# EXERCISE REQUIREMENTS
Only the lines with "value" in them need to be copied from the listing.

Content starts

-- ==== Sys2Proof/Syntax.lean ====
section
/-! DEFINITION. The block's commands, one constructor for each row of spec/opcode_table.json. Each operand
has exactly the width of the field that carries it (R41, R42), so no term is ill formed: a value that
does not fit cannot be written down. -/

namespace Sys2Proof

/-- A decoded command (R46). -/
inductive Instr where
  /-- INIT: start a computation with the seed 0 (R52). -/
  | init
  /-- UPDS d: single-byte update by the datum d (R55). -/
  | upds (d : Byte)
  /-- UPDB d: buffer update by one message byte d (R63). -/
  | updb (d : Byte)
  /-- FINAL: the seven closing rounds of the buffer protocol (R66). -/
  | final
  /-- LOAD v, p: set CRC to the 7-bit value v and PHASE to p (R53). DATA[7] is no operand (R41). -/
  | load (v : Crc) (p : Phase)
deriving DecidableEq, Repr

end Sys2Proof
end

Content ends

# EXPECTED ANSWER
has exactly the width of the field that carries it (R41, R42), so no term is ill formed: a value that
  /-- LOAD v, p: set CRC to the 7-bit value v and PHASE to p (R53). DATA[7] is no operand (R41). -/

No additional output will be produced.